Refer to Examples section for more examples.

Complex, multi-dimensional aggregations are possible as in the example below:

Refer to Examples section for more examples.

Search Operators

Search operators are commands that help you make your search more specific and focused. The following operators can be used to perform a field search:

Exact Match Operators

Exact match operators indicate that the input value should match a field value exactly (including whitespaces, special characters and case).

exact_match

You can use the exact_match operator to find exact occurrences of the input value. Comparisons with exact_match operator are case-insensitive by default.
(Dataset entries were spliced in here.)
-- ==== Sys2Proof/Laws/Ops.lean ====
section
/-!
SUPPORT. For the operations that commands share, one lemma each that says what the operation does.
-/

namespace Sys2Proof.Machine

/-! ## Lists and numbers -/

theorem insertNat_filter (x : Nat) (xs : List Nat) (h : x ∉ xs) :
    (insertNat x xs).filter (fun y => y != x) = xs := by
  induction xs with
  | nil => simp [insertNat]
  | cons y ys ih =>
    have hy : x ≠ y := fun e => h (e ▸ List.mem_cons_self)
    have hys : x ∉ ys := fun m => h (List.mem_cons_of_mem _ m)
    have keep : ys.filter (fun z => z != x) = ys :=
      List.filter_eq_self.mpr (fun z hz => by
        simp only [bne_iff_ne]; exact fun e => hys (e ▸ hz))
    unfold insertNat
    split
    · simp [hy.symm, keep]
    · simp [hy.symm, ih hys]

/-! ## Slots and banks -/

section
variable (s : State)

@[simp] theorem slot_setSlot (i : SlotId) (x : Slot) : (s.setSlot i x).slot i = x := by
  simp [State.slot]

theorem slot_setSlot_ne (i j : SlotId) (x : Slot) (h : i ≠ j) : (s.setSlot i x).slot j = s.slot j := by
  simp only [State.slot, State.setSlot_absorb]
  exact Vector.getElem_set_ne _ _ (fun e => h (Fin.ext e))

@[simp] theorem bank_setBank (b : BankId) (x : Bank) : (s.setBank b x).bank b = x := by
  simp [State.bank]

theorem bank_setBank_ne (b c : BankId) (x : Bank) (h : b ≠ c) : (s.setBank b x).bank c = s.bank c := by
  simp only [State.bank, State.setBank_sched]
  exact Vector.getElem_set_ne _ _ (fun e => h (Fin.ext e))

@[simp] theorem setBank_setBank (b : BankId) (x y : Bank) : (s.setBank b x).setBank b y = s.setBank b y := by
  simp [State.setBank]

@[simp] theorem setSlot_setSlot (i : SlotId) (x y : Slot) : (s.setSlot i x).setSlot i y = s.setSlot i y := by
  simp [State.setSlot]

@[simp] theorem slot_setBank (b : BankId) (x : Bank) (i : SlotId) : (s.setBank b x).slot i = s.slot i := rfl

@[simp] theorem bank_setSlot (i : SlotId) (x : Slot) (b : BankId) : (s.setSlot i x).bank b = s.bank b := rfl

/-! ## Merging -/

/-- What a merge does to a slot that is not OPEN. -/
theorem mergeInto_of_not_opened (i : SlotId) (offset : Nat) (data : List Byte)
    (h : (s.slot i).state ≠ .opened) :
    s.mergeInto i offset data = s.setSlot i { s.slot i with
      image := (s.slot i).image.merge offset data, lastMerge := s.now } := by
  simp [State.mergeInto, h]

/-- What a merge does to an OPEN slot that does not become full. -/
theorem mergeInto_of_not_full (i : SlotId) (offset : Nat) (data : List Byte)
    (h : (s.slot i).state = .opened) (hf : ((s.slot i).image.merge offset data).full = false) :
    s.mergeInto i offset data = s.setSlot i { s.slot i with
      image := (s.slot i).image.merge offset data, lastMerge := s.now,
      closeTimer := s.freshCloseTimer } := by
  simp [State.mergeInto, h, hf]

/-- What a merge does to an OPEN slot that becomes full. -/
theorem mergeInto_of_full (i : SlotId) (offset : Nat) (data : List Byte)
    (h : (s.slot i).state = .opened) (hf : ((s.slot i).image.merge offset data).full = true) :
    s.mergeInto i offset data = (s.setSlot i { s.slot i with
      image := (s.slot i).image.merge offset data, lastMerge := s.now,
      closeTimer := s.freshCloseTimer }).closeSlot i := by
  simp [State.mergeInto, h, hf]

/-! ## A metadata program that failed -/

/-- Outside a drain no SHUTDOWN waits behind the program in hand. -/
theorem shutdownListed_of_not_draining (h : s.control.state ≠ .draining) : s.shutdownListed = false := by
  simp [State.shutdownListed, h]

/-- Beyond RETRY_LIMIT, with no SHUTDOWN listed, the writer gives up. -/
theorem metaFailed_of_beyond (p : WriterProgram) (h : s.shutdownListed = false)
    (hr : s.engine.profile.retryLimit < p.attempts + 1) : s.metaFailed p = s.giveUp p.page := by
  simp [State.metaFailed, h, hr]

/-- With a SHUTDOWN listed behind it, a failed program is dropped and the next append begins. -/
theorem metaFailed_of_listed (p : WriterProgram) (h : s.shutdownListed = true) :
    s.metaFailed p = (s.dropProgram false).kick := by
  simp [State.metaFailed, h]

/-! ## The requests of the Remap Unit -/

/-- A request joins a writer that has not stopped at the end of its list. -/
theorem joinRequest_of_working (r : Request) (h : s.writer.state ≠ .stopped) :
    s.joinRequest r = { s with writer := { s.writer with list := s.writer.list ++ [r] } } := by
  simp [State.joinRequest, h]
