end Sys2Proof
end

/-! ## The reset state and the requests held for room -/

section
/-!
SUPPORT. What METADATA_REQUEST_JOIN does, with the statements about it and about the reset state.
-/

namespace Sys2Proof.Machine

section
variable (s : State)

theorem kick_of_appending (h : s.writer.state = .appending) : s.kick = s := by
  simp [State.kick, h]

theorem heldDue?_of_no_room (who : Requester) (h : 8 ≤ s.writer.list.length) : s.heldDue? who = none := by
  simp [State.heldDue?, Nat.not_lt.mpr h]

theorem heldDue?_of_ended (who : Requester) (h : s.control.state = .dormant ∨ s.control.state = .faulted) :
    s.heldDue? who = none := by
  rcases h with h | h <;> simp [State.heldDue?, h]

theorem heldDue?_of_room (who : Requester) (h : s.writer.list.length < 8) (hd : s.control.state ≠ .dormant)
    (hf : s.control.state ≠ .faulted) : s.heldDue? who
      = match who with
        | .remapUnit => s.remap.held.head?
        | .regionUnit => s.region.held := if_pos ⟨h, hd, hf⟩

theorem metadataRequestJoin_none (who : Requester) (h : s.heldDue? who = none) :
    exec (.metadataRequestJoin who) s = .next s := by
  rw [exec, execMetadataRequestJoin, h]

/-- A request joins an append in progress and waits: nothing becomes due. -/
theorem act_joined (x : RemapUnit) (y : RegionUnit) (r : Request) (hr : s.ready = true)
    (hw : s.writer.state = .appending) :
    s.act true (State.joinRequest { s with remap := x, region := y } r).kick = State.judgeAlert { s with
      remap := x, region := y, writer := { s.writer with list := s.writer.list ++ [r] } } := by
  let u : State := { s with remap := x, region := y, writer := { s.writer with list := s.writer.list ++ [r] } }
  have joins : State.joinRequest { s with remap := x, region := y } r = u :=
    joinRequest_of_working _ r (by simp [hw])
  rw [joins, kick_of_appending u hw]
  exact act_settled s u hr ((quiet_congr s u rfl rfl (fun _ => rfl) rfl rfl).trans (ready_quiet s hr))

/-- The Remap Unit, which holds a request, hands its next one. -/
theorem metadataRequestJoin_remap (r : Request) (rest : List Request) (hl : s.writer.list.length < 8)
    (hd : s.control.state ≠ .dormant) (hf : s.control.state ≠ .faulted) (h : s.remap.held = r :: rest) :
    exec (.metadataRequestJoin .remapUnit) s = .next (s.act true (s.handHeld r).kick) := by
  have due : s.heldDue? .remapUnit = some r := by rw [heldDue?_of_room s _ hl hd hf, h]; rfl
  rw [exec, execMetadataRequestJoin, due]; rfl

theorem metadataRequestJoin_region (r : Request) (hl : s.writer.list.length < 8)
    (hd : s.control.state ≠ .dormant) (hf : s.control.state ≠ .faulted) (h : s.region.held = some r) :
    exec (.metadataRequestJoin .regionUnit) s
      = .next (s.act true (({ s with region := { s.region with held := none } }).joinRequest r).kick) := by
  have due : s.heldDue? .regionUnit = some r := by rw [heldDue?_of_room s _ hl hd hf, h]
  rw [exec, execMetadataRequestJoin, due]; rfl
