-- ==== Sys2Proof/Machine/Flags.lean ====
section
/-! DEFINITION. The STATUS register's fields, the error kinds, and the tests that steer the RPD (it has no flags register,
10_state.md R19). -/

namespace Sys2Proof.Machine

/-- The error kinds (60_exceptions.md R172 to R177). -/
inductive ErrorKind where
  | unknownSymbol | wordTooLong | emptyWord | outOfRangeBlock | illegalCommand
deriving DecidableEq, Repr

/-- STATUS.CODE of an error kind (10_state.md R14). -/
def ErrorKind.code : ErrorKind → BitVec 3
  | .unknownSymbol => 1#3
  | .wordTooLong => 2#3
  | .emptyWord => 3#3
  | .outOfRangeBlock => 4#3
  | .illegalCommand => 5#3

/-- How a RUN_BLOCK ends (42_block_interpreter.md R134). -/
inductive EndKind where
  | sentinel | windowEnd
deriving DecidableEq, Repr

/-- STATUS.END of a run's end (10_state.md R14). -/
def EndKind.code : EndKind → BitVec 2
  | .sentinel => 1#2
  | .windowEnd => 2#2

/-- STATUS from its fields: SYMIDX in 7:5, END in 4:3, CODE in 2:0 (R14). -/
def mkStatus (code : BitVec 3) (endCode : BitVec 2) (symidx : BitVec 3) : BitVec 8 := symidx ++ endCode ++ code

/-- STATUS.CODE, bits 2:0 (R14). -/
def statusCode (st : BitVec 8) : BitVec 3 := st.extractLsb' 0 3

/-- STATUS.END, bits 4:3 (R14). -/
def statusEnd (st : BitVec 8) : BitVec 2 := st.extractLsb' 3 2

/-- STATUS.SYMIDX, bits 7:5 (R14). -/
def statusSymidx (st : BitVec 8) : BitVec 3 := st.extractLsb' 5 3

/-- STATUS of a codec command that completed: CODE = 0, END = 0, SYMIDX = 0 (41_word_codec.md R100, R110). -/
def okStatus : BitVec 8 := mkStatus 0#3 0#2 0#3

/-- STATUS of an error: its code, END = 0, and the recorded position (60_exceptions.md R171). The position never needs more
than three bits (R14; log 12). -/
def errorStatus (e : ErrorKind) (info : Nat) : BitVec 8 := mkStatus e.code 0#2 (BitVec.ofNat 3 info)

/-- STATUS of a completed run (42_block_interpreter.md R133, END_RUN). -/
def runStatus (r : EndKind) : BitVec 8 := mkStatus 0#3 r.code 0#3

/-- The test DEFCNT ≠ 0, the only use of DEFCNT's value (10_state.md R12, R19). -/
def State.hasDefinition (s : State) : Bool := s.defcnt != 0#9

end Sys2Proof.Machine
end

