/-! ### The commands keep the invariant -/

/-- `releaseCodec` forgets what the loop left in ACC and NB, so the bounds before the command are enough. -/
theorem pack_inv (h : s.Inv) (hu : s.unpacking = false) (w : List CHAR) :
    (releaseCodec (packResult (packLoop lookup w 0 PackRegs.zero) s)).Inv := by
  obtain ⟨e, j, herr, heq⟩ | ⟨r, -, -, heq⟩ | ⟨r, -, -, heq⟩ := packResult_cases (packLoop lookup w 0 PackRegs.zero) s <;>
    rw [heq]
  · have hlegal := errorStatus_legal_of_packLoop j (packLoop_error lookup w 0 PackRegs.zero e j herr).1
    exact releaseCodec_inv (raise_inv h hlegal) hu
  · have hraised : (releaseCodec (raise .emptyWord 0 s)).Inv :=
      releaseCodec_inv (raise_inv h (errorStatus_zero_legal _)) hu
    exact hraised
  · have hpacked : (releaseCodec { s with resCell := packedCell r.acc r.nb, status := okStatus }).Inv :=
      releaseCodec_inv { h with statusLegal := okStatus_legal } hu
    exact hpacked

/-- `endUnpack` forgets the loop's POS, and the whole UNPACK is one step, so only the output's length matters. -/
theorem unpack_inv (h : s.Inv) (hu : s.unpacking = false) (c : Cell) (pos : Nat) :
    (endUnpack { beginUnpack c s with unpackOut := unpack c, pos := pos }).Inv := by
  have hdone : (endUnpack { s with unpackCell := c, unpackOut := unpack c }).Inv :=
    endUnpack_inv { h with unpackProgress := fun hu' => absurd hu' (by simp [hu]) } (unpack_length_le c)
  exact hdone

theorem exec_decodeCommand_inv (h : s.Inv) (hu : s.unpacking = false) (r : Request)
    (hexec : exec (decodeCommand r) s = .next t) : t.Inv := by
  obtain hr | hr | hr | hr := Scope.decodeCommand_cases r <;> rw [hr] at hexec
  · rw [Scope.exec_pack] at hexec
    cases hexec
    exact pack_inv h hu r.word
  · obtain ⟨pos, hunpack⟩ := Scope.exec_unpack r.cell s
    rw [hunpack] at hexec
    cases hexec
    exact unpack_inv h hu r.cell pos
  · rw [Scope.exec_runBlock] at hexec
    cases hexec
    split
    · exact raise_inv h (errorStatus_zero_legal _)
    · next hin => exact enter_inv h hu (Nat.le_of_not_lt fun hlt => hin ((windowOutside_iff _ _).2 hlt))
  · rw [Scope.exec_reservedCmd] at hexec
    cases hexec
    exact raise_inv h (errorStatus_zero_legal _)

end Invariant

/-! ### What keeps two states the same to the host -/

/-- Two outcomes the host cannot tell apart: states that are the same to it, or the same fault. No step refuses. -/
inductive SameOutcome : Host.Outcome State Fault Refusal → Host.Outcome State Fault Refusal → Prop where
  | next {s t : State} (h : SameToHost s t) : SameOutcome (.next s) (.next t)
  | fault (f : Fault) : SameOutcome (.fault f) (.fault f)

theorem SameOutcome.of_next {s : State} {o : Host.Outcome State Fault Refusal} (h : SameOutcome (.next s) o) :
    ∃ t, o = .next t ∧ SameToHost s t := by
  cases h with
  | next hst => exact ⟨_, rfl, hst⟩

theorem SameOutcome.of_fault {f : Fault} {o : Host.Outcome State Fault Refusal} (h : SameOutcome (.fault f) o) :
    o = .fault f := by
  cases h with
  | fault => rfl

section Same

variable {s t : State}

theorem host_same (h : SameToHost s t) (moves : List HostMove) :
    SameToHost { s with host := moves } { t with host := moves } := { h with host := rfl }

theorem hostLoad_same (h : SameToHost s t) (a : Nat) (c : Cell) : SameToHost (hostLoad a c s) (hostLoad a c t) :=
  { h with store := congrArg (·.write a c) h.store }

theorem raise_same (h : SameToHost s t) (e : ErrorKind) (info : Nat) : SameToHost (raise e info s) (raise e info t) :=
  { h with status := rfl }

/-- The free values may differ: no command that uses them is in progress. -/
theorem releaseCodec_same (h : SameToHost s t) (hu : s.unpacking = false) : SameToHost (releaseCodec s) (releaseCodec t) :=
  { h with decoding := fun hu' => absurd hu' (by simp [hu]) }

@[simp] theorem packResult_unpacking (result : Except (ErrorKind × Nat) PackRegs) (s : State) :
    (packResult result s).unpacking = s.unpacking := by
  obtain ⟨e, j, -, h⟩ | ⟨r, -, -, h⟩ | ⟨r, -, -, h⟩ := packResult_cases result s <;> rw [h] <;> rfl

theorem packResult_same (h : SameToHost s t) (result : Except (ErrorKind × Nat) PackRegs) :
    SameToHost (packResult result s) (packResult result t) := by
  rcases result with ⟨e, j⟩ | r
  · exact raise_same h e j
  · simp only [packResult, finishPack]
    split
    · exact { h with status := rfl }
    · exact { h with resCell := rfl, status := rfl }

theorem takeCodeword_same (h : SameToHost s t) (cw : Codeword) : SameToHost (takeCodeword cw s) (takeCodeword cw t) :=
  { h with
    decoding := fun hu => by
      obtain ⟨hcell, hpos, hout⟩ := h.decoding hu
      simp [hcell, hpos, hout] }

theorem endUnpack_same (h : SameToHost s t) (hout : s.unpackOut = t.unpackOut) : SameToHost (endUnpack s) (endUnpack t) :=
  { h with
    status := rfl
    resSyms := hout
    unpacking := rfl
    decoding := nofun }

/-- `endUnpack` forgets the loop's POS, so the two loops need not have reached the same one. -/
theorem unpack_same (h : SameToHost s t) (c : Cell) (pos pos' : Nat) :
    SameToHost (endUnpack { beginUnpack c s with unpackOut := unpack c, pos := pos })
      (endUnpack { beginUnpack c t with unpackOut := unpack c, pos := pos' }) := by
  have hstart : SameToHost { beginUnpack c s with unpackOut := unpack c } { beginUnpack c t with unpackOut := unpack c } :=
    { h with unpacking := rfl, decoding := fun _ => ⟨rfl, rfl, rfl⟩ }
  have hdone := endUnpack_same hstart rfl
  exact hdone

theorem enter_same (h : SameToHost s t) (view : View) (n : Nat) : SameToHost (enter view n s) (enter view n t) :=
  { h with out := rfl, phase := rfl, running := fun _ => ⟨rfl, rfl, rfl, rfl⟩ }

theorem endRun_same (h : SameToHost s t) (r : EndKind) : SameToHost (endRun r s) (endRun r t) :=
  { h with status := rfl, phase := rfl, running := nofun }

theorem emit_same (h : SameToHost s t) (evs : List Event) : SameToHost (emit evs s) (emit evs t) :=
  { h with out := congrArg (· ++ evs) h.out }

theorem advanceIdx_same (h : SameToHost s t) : SameToHost (advanceIdx s) (advanceIdx t) :=
  { h with
    running := fun hp => by
      obtain ⟨hblk, hidx, hdefcnt, hview⟩ := h.running hp
      simp [hblk, hidx, hdefcnt, hview] }

/-- The BREAK depends on DEFCNT, which is a working register of the run. -/
theorem definitionArm_same (h : SameToHost s t) (hp : s.phase = .running) (c : Cell) :
    SameToHost (definitionArm c s) (definitionArm c t) := by
  obtain ⟨hblk, hidx, hdefcnt, hview⟩ := h.running hp
  have hseen : s.hasDefinition = t.hasDefinition := congrArg (· != 0#9) hdefcnt
  have hbreak : breakEvents s = breakEvents t := by rw [breakEvents, breakEvents, hseen]
  exact
    { h with
      out := by simp [h.out, hbreak]
      running := fun _ => by simp [hblk, hidx, hdefcnt, hview] }

theorem powerOn_same (h : SameToHost s t) : SameToHost (powerOn s) (powerOn t) :=
  { status := rfl
    resCell := rfl
    resSyms := rfl
    out := rfl
    store := h.store
    host := h.host
    unpacking := rfl
    phase := rfl
    running := nofun
    decoding := nofun }

/-! ### The three situations of a step -/

theorem stepUnpack_same (h : SameToHost s t) (hu : s.unpacking = true) : SameOutcome (stepUnpack s) (stepUnpack t) := by
  obtain ⟨hcell, hpos, hout⟩ := h.decoding hu
  simp only [stepUnpack, ← hcell, ← hpos]
  split
  · exact .next (endUnpack_same h hout)
  · simp only [exec_decodeCodeword]
    exact .next (takeCodeword_same h _)

/-- A cell does the same in two runs the host cannot tell apart. -/
def CellSame (i : Instr) : Prop :=
  ∀ s t : State, SameToHost s t → s.phase = .running → SameOutcome (exec i s) (exec i t)

theorem textCell_same {i : Instr} {k : Option ColourClass} {c : Cell}
    (hexec : ∀ s, exec i s = .next (advanceIdx (textArm k c s))) : CellSame i := by
  intro s t h _
  rw [hexec, hexec]
  exact .next (advanceIdx_same (emit_same h _))
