-- ==== Sys2Proof/Machine/Arith.lean ====
section
/-! DEFINITION. ADD and SUB (42_arith.md). Both sources are read before the destination is written. -/

namespace Sys2Proof.Machine

open Sys2Proof

/-- ADD, R130: `x[r3] <- (x[r1] + x[r2]) mod 2^32`. -/
def execAdd (r1 r2 r3 : RegIndex) (s : State) : Out :=
  validated [r1, r2, r3] s
    (.next (s.writeReg r3.toNat (aluAdd (s.readReg r1.toNat) (s.readReg r2.toNat))))

/-- SUB, R131: `x[r3] <- (x[r1] - x[r2]) mod 2^32`. -/
def execSub (r1 r2 r3 : RegIndex) (s : State) : Out :=
  validated [r1, r2, r3] s
    (.next (s.writeReg r3.toNat (aluSub (s.readReg r1.toNat) (s.readReg r2.toNat))))

end Sys2Proof.Machine
end

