-- ==== Sys2Proof/Machine/Step.lean ====
section
/-! DEFINITION. One step: one `execute()` call of the CPU (40_cycle.md R105). -/

namespace Sys2Proof.Machine

open Sys2Proof

/-- One call of `execute()`. -/
def step (s : State) : Host.Outcome State Fault Refusal := cycle s

/-- The state with an opcode-table row's word stored where `step` fetches next (notes entry 24). -/
def State.withFetchWord (s : State) (nbits w : Nat) : State := putFetchWord s (tableWord nbits w)

end Sys2Proof.Machine
end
See the Case-Sensitive Search paragraph of the Attribute Search section to learn how to configure case-sensitive exact searches.

A single value input is required for this operator and must be a string.

in

The in operator allows you to specify multiple values in a single search expression. It returns results if any value in a list of input values matches. It can be used instead of multiple OR conditions. Comparisons with in operator are case-sensitive.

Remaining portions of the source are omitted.